◆ What you are asked to do
Using the records below, write out again exactly the lines that begin at the line containing "def Half.pageUsed (x" and end at the line containing "position order. -/", and no other lines.

=== Begin Enclosure ===

-- ==== Sys2Proof/Machine/Kv.lean ====
section
/-! DEFINITION. Unit 0x03, the paged KV cache: pools, sequences, pages, append, eviction and maintenance
(spec/06_attention_and_kv.md R151 to R164, R171 to R174, R177 to R179). -/

namespace Sys2Proof.Machine

/-! ### Pools (R151 to R154) -/

/-- Bytes of one half (keys or values) of a page's element data. -/
def vecBytes (d fmt : Nat) : Nat := 64 * d * fmtBits fmt / 8

/-- Scale bytes of one half of a page. -/
def vecScales (d fmt : Nat) : Nat := if isMx fmt then 64 * d / 32 else 0

/-- PAGE_STRIDE (R154). -/
def Pool.stride (p : Pool) : Nat :=
  cdiv (vecBytes p.d p.kFmt + vecBytes p.d p.vFmt + vecScales p.d p.kFmt + vecScales p.d p.vFmt) 64 * 64

/-- INDEX_STRIDE (R154). -/
def Pool.indexStride (p : Pool) : Nat := cdiv (16 + 2 * p.d) 64 * 64

/-- Page n of a pool is in use in the free map (R151). -/
def Half.pageUsed (x : Half) (p : Pool) (n : Nat) : Bool := (x.vbyte p.ctx (p.freeMap + n / 8)).getLsbD (n % 8)

/-- The pool descriptor in memory, as the pool that it describes. -/
def Half.poolDesc (x : Half) (ctx va : Nat) : Pool :=
  let f := fun off w => x.vnat ctx (va + off) w
  { ctx := ctx, va := va, hdr := f 0x00 6, data := f 0x08 6, index := f 0x10 6, freeMap := f 0x18 6, pages := f 0x20 4
    d := f 0x24 2, kFmt := f 0x26 1, vFmt := f 0x27 1 }

/-- Formats of keys and values (R152). -/
def kvFormats : List Nat := [0x08, 0x09, 0x0A, 0x0B, 0x0C, 0x0D, 0x0E, 0x10, 0x11]

/-- The four arrays of a pool: base and length. -/
def Pool.arrays (p : Pool) : List (Nat × Nat) :=
  [(p.hdr, p.pages * 0x240), (p.data, p.pages * p.stride), (p.index, p.pages * p.indexStride), (p.freeMap, cdiv p.pages 64 * 8)]

/-! ### Sequences (R157, R158) -/

/-- A sequence record as read from memory. -/
structure Seqr where
  /-- Its address. -/
  va : Nat := 0
  /-- POOL_DESC_VA. -/
  pool : Nat := 0
  /-- PAGE_LIST_VA. -/
  list : Nat := 0
  /-- MAX_PAGES. -/
  maxPages : Nat := 0
  /-- SEQ_TAG. -/
  tag : Nat := 0
  /-- PAGE_COUNT. -/
  pages : Nat := 0
  /-- LIVE_TOKENS. -/
  live : Nat := 0
  /-- NEXT_POS. -/
  next : Nat := 0
  /-- MOD_COUNT. -/
  mods : Nat := 0
  /-- STEP. -/
  step : Nat := 0
  /-- DECAY, an FP32 code. -/
  decay : Nat := 0
  /-- TOKEN_BUDGET. -/
  budget : Nat := 0
  /-- SINK_TOKENS. -/
  sink : Nat := 0
  /-- RECENT_WINDOW. -/
  recent : Nat := 0
  /-- EVICT. -/
  evict : Bool := false
  /-- Reserved bits that are not zero: their offset. -/
  bad : Option Nat := none
  deriving DecidableEq, Repr

/-- SEQ_VA of a command. -/
def kvVa (c : Cmd) : Nat := df c.desc 0x20 64

/-- The sequence record that a command names. -/
def Half.seqr (x : Half) (ctx va : Nat) : Seqr :=
  let f := fun off w => x.vnat ctx (va + off) w
  { va := va, pool := f 0x00 8, list := f 0x08 8, maxPages := f 0x10 2, tag := f 0x14 4, pages := f 0x18 4, live := f 0x1C 4
    next := f 0x20 4, mods := f 0x24 4, step := f 0x28 4, decay := f 0x2C 4, budget := f 0x30 4, sink := f 0x34 2
    recent := f 0x36 2, evict := f 0x38 1 % 2 = 1
    bad := if f 0x12 2 ≠ 0 then some 0x12 else if f 0x38 1 / 2 ≠ 0 then some 0x38 else if f 0x39 7 ≠ 0 then some 0x39 else none }

/-- The page numbers of a sequence, in position order. -/
def Half.pageList (x : Half) (ctx : Nat) (q : Seqr) : List Nat := (List.range q.pages).map (fun i => x.vnat ctx (q.list + 4 * i) 4)

/-- A page's header as read from memory (R155). -/
structure KPage where
  /-- Page number. -/
  num : Nat := 0
  /-- VALID_MASK. -/
  valid : BitVec 64 := 0
  /-- PIN_MASK. -/
  pin : BitVec 64 := 0
  /-- SEQ_TAG. -/
  tag : Nat := 0
  /-- SCORE_STEP. -/
  step : Nat := 0
  /-- FILL. -/
  fill : Nat := 0
  /-- POSITION_t. -/
  pos : List Nat := []
  /-- SCORE_t, FP32 codes. -/
  score : List Nat := []
  deriving DecidableEq, Repr

/-- The header of a page. -/
def Half.kpage (x : Half) (p : Pool) (n : Nat) : KPage :=
  let f := fun off w => x.vnat p.ctx (p.hdr + n * 0x240 + off) w
  { num := n, valid := BitVec.ofNat 64 (f 0 8), pin := BitVec.ofNat 64 (f 8 8), tag := f 0x10 4, step := f 0x14 4, fill := f 0x18 1
    pos := (List.range 64).map (fun t => f (0x40 + 8 * t) 4), score := (List.range 64).map (fun t => f (0x44 + 8 * t) 4) }

/-- The live slots of a page. -/
def KPage.live (k : KPage) : List Nat := (List.range 64).filter (fun t => k.valid.getLsbD t)

/-- The page has no live slot. -/
def KPage.dead (k : KPage) : Bool := k.valid = 0

/-- Position of a slot. -/
def KPage.posAt (k : KPage) (t : Nat) : Nat := k.pos[t]?.getD 0

/-- Page numbers that an operation reads (R158): the tail of an append that does not evict, the range of a compaction, all the
others. -/
def kvReadPages (c : Cmd) (q : Seqr) (l : List Nat) : List Nat :=
  if dOp c.desc = 0x10 && !q.evict then l.drop (l.length - 1)
  else if dOp c.desc = 0x13 then (l.drop (df c.desc 0x64 32)).take (df c.desc 0x68 32)
  else l

/-- The sequence's record can be read. -/
def seqOk (x : Half) (c : Cmd) : Bool := kvVa c < vaLimit && kvVa c % 64 = 0 && x.mapped c.ctx (kvVa c) 64

/-- The sequence and its page list can be read and its pool is registered. -/
def seqSane (x : Half) (c : Cmd) : Bool :=
  let q := x.seqr c.ctx (kvVa c)
  seqOk x c && (x.pool c.ctx q.pool).isSome && q.pages ≤ q.maxPages && q.list < vaLimit && q.list % 4 = 0 &&
    x.mapped c.ctx q.list (4 * q.maxPages)

/-- The checks of a sequence when a command starts (R157, R158, R177). -/
def seqChecks (x : Half) (c : Cmd) : List Chk :=
  let q := x.seqr c.ctx (kvVa c)
  let mal := fun (bad : Bool) (o : Nat) => ({ bad := bad, st := stMalformed, off := o } : Chk)
  if !seqOk x c then [mal true 0x20]
  else
    let dec := f32 q.decay
    [mal (x.pool c.ctx q.pool).isNone 0x100, mal (vaLimit ≤ q.list || q.list % 4 ≠ 0) 0x108,
     mal (q.list < vaLimit && !x.mapped c.ctx q.list (4 * q.maxPages)) 0x108,
     mal (q.maxPages < q.pages) 0x118, mal (64 * q.pages < q.live) 0x11C, mal (q.tag = 0xFFFFFFFF) 0x114,
     mal (!(Num.zero.lt dec) || Num.one.lt dec || dec.isNan) 0x12C,
     mal (q.evict && (q.budget < q.sink + q.recent || 64 * q.maxPages < q.budget)) 0x130,
     mal q.bad.isSome (0x100 + q.bad.getD 0),
     { bad := 16384 < q.maxPages, st := stLimit, off := 0x110 }, { bad := 1024 < q.sink, st := stLimit, off := 0x134 },
     { bad := q.maxPages = 0, st := stEmpty }] ++
    (if seqSane x c then
      match x.pool c.ctx q.pool with
      | some p =>
        [mal ((kvReadPages c q (x.pageList c.ctx q)).any (fun n =>
          p.pages ≤ n || !x.pageUsed p n || (x.kpage p n).tag ≠ q.tag)) 0x108,
         mal ((kvReadPages c q (x.pageList c.ctx q)).any (fun n => !(x.mapped c.ctx (p.hdr + n * 0x240) 0x240 &&
          x.mapped c.ctx (p.data + n * p.stride) p.stride && x.mapped c.ctx (p.index + n * p.indexStride) p.indexStride))) 0x100]
      | none => []
     else [])

/-- Reserved fields of the body: those at the listed offsets that the operation does not use (R159). -/
def kvRsv (c : Cmd) (used : List Nat) (flags : Nat) : List Chk :=
  let fields := [(0x20, 64), (0x28, 64), (0x30, 64), (0x38, 64), (0x40, 64), (0x48, 64), (0x50, 64), (0x58, 32), (0x5C, 32),
    (0x60, 32), (0x64, 32), (0x68, 32), (0x6C, 32), (0x70, 16), (0x72, 16)]
  fields.map (fun f => unusedAt c f.1 f.2 (used.contains f.1)) ++
    [{ bad := df c.desc 0x74 8 &&& (255 - flags) ≠ 0, st := stMalformed, off := 0x74 }, dRsv c.desc 0x75 88]

/-! ### Slots (R154) -/

/-- A live slot's contents: its position, score, pin, and the codes and scales of its two vectors. -/
structure KSlot where
  /-- POSITION. -/
  pos : Nat
  /-- SCORE as an FP32 code. -/
  score : Nat
  /-- Pinned. -/
  pin : Bool
  /-- Key codes and scale bytes. -/
  k : List Nat × List Nat
  /-- Value codes and scale bytes. -/
  v : List Nat × List Nat
  deriving DecidableEq, Repr

/-- Base of the keys' or values' element data, and of their scales, in a page. -/
def Pool.base (p : Pool) (n : Nat) (isV : Bool) : Nat × Nat :=
  let d := p.data + n * p.stride
  let kb := vecBytes p.d p.kFmt
  let vb := vecBytes p.d p.vFmt
  if isV then (d + kb, d + kb + vb + vecScales p.d p.kFmt) else (d, d + kb + vb)

/-- Format of the keys or of the values. -/
def Pool.fmt (p : Pool) (isV : Bool) : Nat := if isV then p.vFmt else p.kFmt

/-- The codes and scales of a slot's vector. -/
def Half.slotVec (x : Half) (p : Pool) (n t : Nat) (isV : Bool) : List Nat × List Nat :=
  let (b, s) := p.base n isV
  ((List.range p.d).map (fun i => x.elemCode p.ctx b (t * p.d + i) (fmtBits (p.fmt isV))),
    if isMx (p.fmt isV) then (List.range (p.d / 32)).map (fun i => (x.vbyte p.ctx (s + t * (p.d / 32) + i)).toNat) else [])

/-- The numbers of a vector's codes and scales. -/
def vecNums (fmt : Nat) (v : List Nat × List Nat) : List Num :=
  v.1.zipIdx.map (fun q => if isMx fmt then decodeMx fmt q.1 (v.2[q.2 / 32]?.getD 0) else decodeElem fmt q.1)

/-- A vector converted to a format, round to nearest even and saturated, with its counts (R163). -/
def quantVec (fmt : Nat) (l : List Num) : (List Nat × List Nat) × List Cnt :=
  if isMx fmt then
    let bs := (List.range (l.length / 32)).map (fun b => mxBlock fmt ((l.drop (32 * b)).take 32))
    ((bs.flatMap (fun b => b.2.map (·.1)), bs.map (·.1)), bs.flatMap (fun b => b.2.map (·.2)))
  else
    let es := l.map (encodeElem fmt true none)
    ((es.map (·.1), []), es.map (·.2))

/-- The bytes of a slot's vector. -/
def vecWrites (x : Half) (p : Pool) (n t : Nat) (isV : Bool) (v : List Nat × List Nat) : List (Nat × Byte) :=
  let (b, s) := p.base n isV
  packElems x p.ctx b (fmtBits (p.fmt isV)) (v.1.zipIdx.map (fun q => (t * p.d + q.2, q.1))) ++
    v.2.zipIdx.map (fun q => (s + t * (p.d / 32) + q.2, BitVec.ofNat 8 q.1))

/-- The slot t of a page, as it stands. -/
def Half.kslot (x : Half) (p : Pool) (k : KPage) (t : Nat) : KSlot :=
  { pos := k.posAt t, score := k.score[t]?.getD 0, pin := k.pin.getLsbD t, k := x.slotVec p k.num t false
    v := x.slotVec p k.num t true }

/-- A page's slots, live ones only, by number. -/
abbrev Image := List (Nat × KSlot)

=== End Enclosure ===

◆ Result for this task
def Half.pageUsed (x : Half) (p : Pool) (n : Nat) : Bool := (x.vbyte p.ctx (p.freeMap + n / 8)).getLsbD (n % 8)

/-- The pool descriptor in memory, as the pool that it describes. -/
def Half.poolDesc (x : Half) (ctx va : Nat) : Pool :=
  let f := fun off w => x.vnat ctx (va + off) w
  { ctx := ctx, va := va, hdr := f 0x00 6, data := f 0x08 6, index := f 0x10 6, freeMap := f 0x18 6, pages := f 0x20 4
    d := f 0x24 2, kFmt := f 0x26 1, vFmt := f 0x27 1 }

/-- Formats of keys and values (R152). -/
def kvFormats : List Nat := [0x08, 0x09, 0x0A, 0x0B, 0x0C, 0x0D, 0x0E, 0x10, 0x11]

/-- The four arrays of a pool: base and length. -/
def Pool.arrays (p : Pool) : List (Nat × Nat) :=
  [(p.hdr, p.pages * 0x240), (p.data, p.pages * p.stride), (p.index, p.pages * p.indexStride), (p.freeMap, cdiv p.pages 64 * 8)]

/-! ### Sequences (R157, R158) -/

/-- A sequence record as read from memory. -/
structure Seqr where
  /-- Its address. -/
  va : Nat := 0
  /-- POOL_DESC_VA. -/
  pool : Nat := 0
  /-- PAGE_LIST_VA. -/
  list : Nat := 0
  /-- MAX_PAGES. -/
  maxPages : Nat := 0
  /-- SEQ_TAG. -/
  tag : Nat := 0
  /-- PAGE_COUNT. -/
  pages : Nat := 0
  /-- LIVE_TOKENS. -/
  live : Nat := 0
  /-- NEXT_POS. -/
  next : Nat := 0
  /-- MOD_COUNT. -/
  mods : Nat := 0
  /-- STEP. -/
  step : Nat := 0
  /-- DECAY, an FP32 code. -/
  decay : Nat := 0
  /-- TOKEN_BUDGET. -/
  budget : Nat := 0
  /-- SINK_TOKENS. -/
  sink : Nat := 0
  /-- RECENT_WINDOW. -/
  recent : Nat := 0
  /-- EVICT. -/
  evict : Bool := false
  /-- Reserved bits that are not zero: their offset. -/
  bad : Option Nat := none
  deriving DecidableEq, Repr

/-- SEQ_VA of a command. -/
def kvVa (c : Cmd) : Nat := df c.desc 0x20 64

/-- The sequence record that a command names. -/
def Half.seqr (x : Half) (ctx va : Nat) : Seqr :=
  let f := fun off w => x.vnat ctx (va + off) w
  { va := va, pool := f 0x00 8, list := f 0x08 8, maxPages := f 0x10 2, tag := f 0x14 4, pages := f 0x18 4, live := f 0x1C 4
    next := f 0x20 4, mods := f 0x24 4, step := f 0x28 4, decay := f 0x2C 4, budget := f 0x30 4, sink := f 0x34 2
    recent := f 0x36 2, evict := f 0x38 1 % 2 = 1
    bad := if f 0x12 2 ≠ 0 then some 0x12 else if f 0x38 1 / 2 ≠ 0 then some 0x38 else if f 0x39 7 ≠ 0 then some 0x39 else none }

/-- The page numbers of a sequence, in position order. -/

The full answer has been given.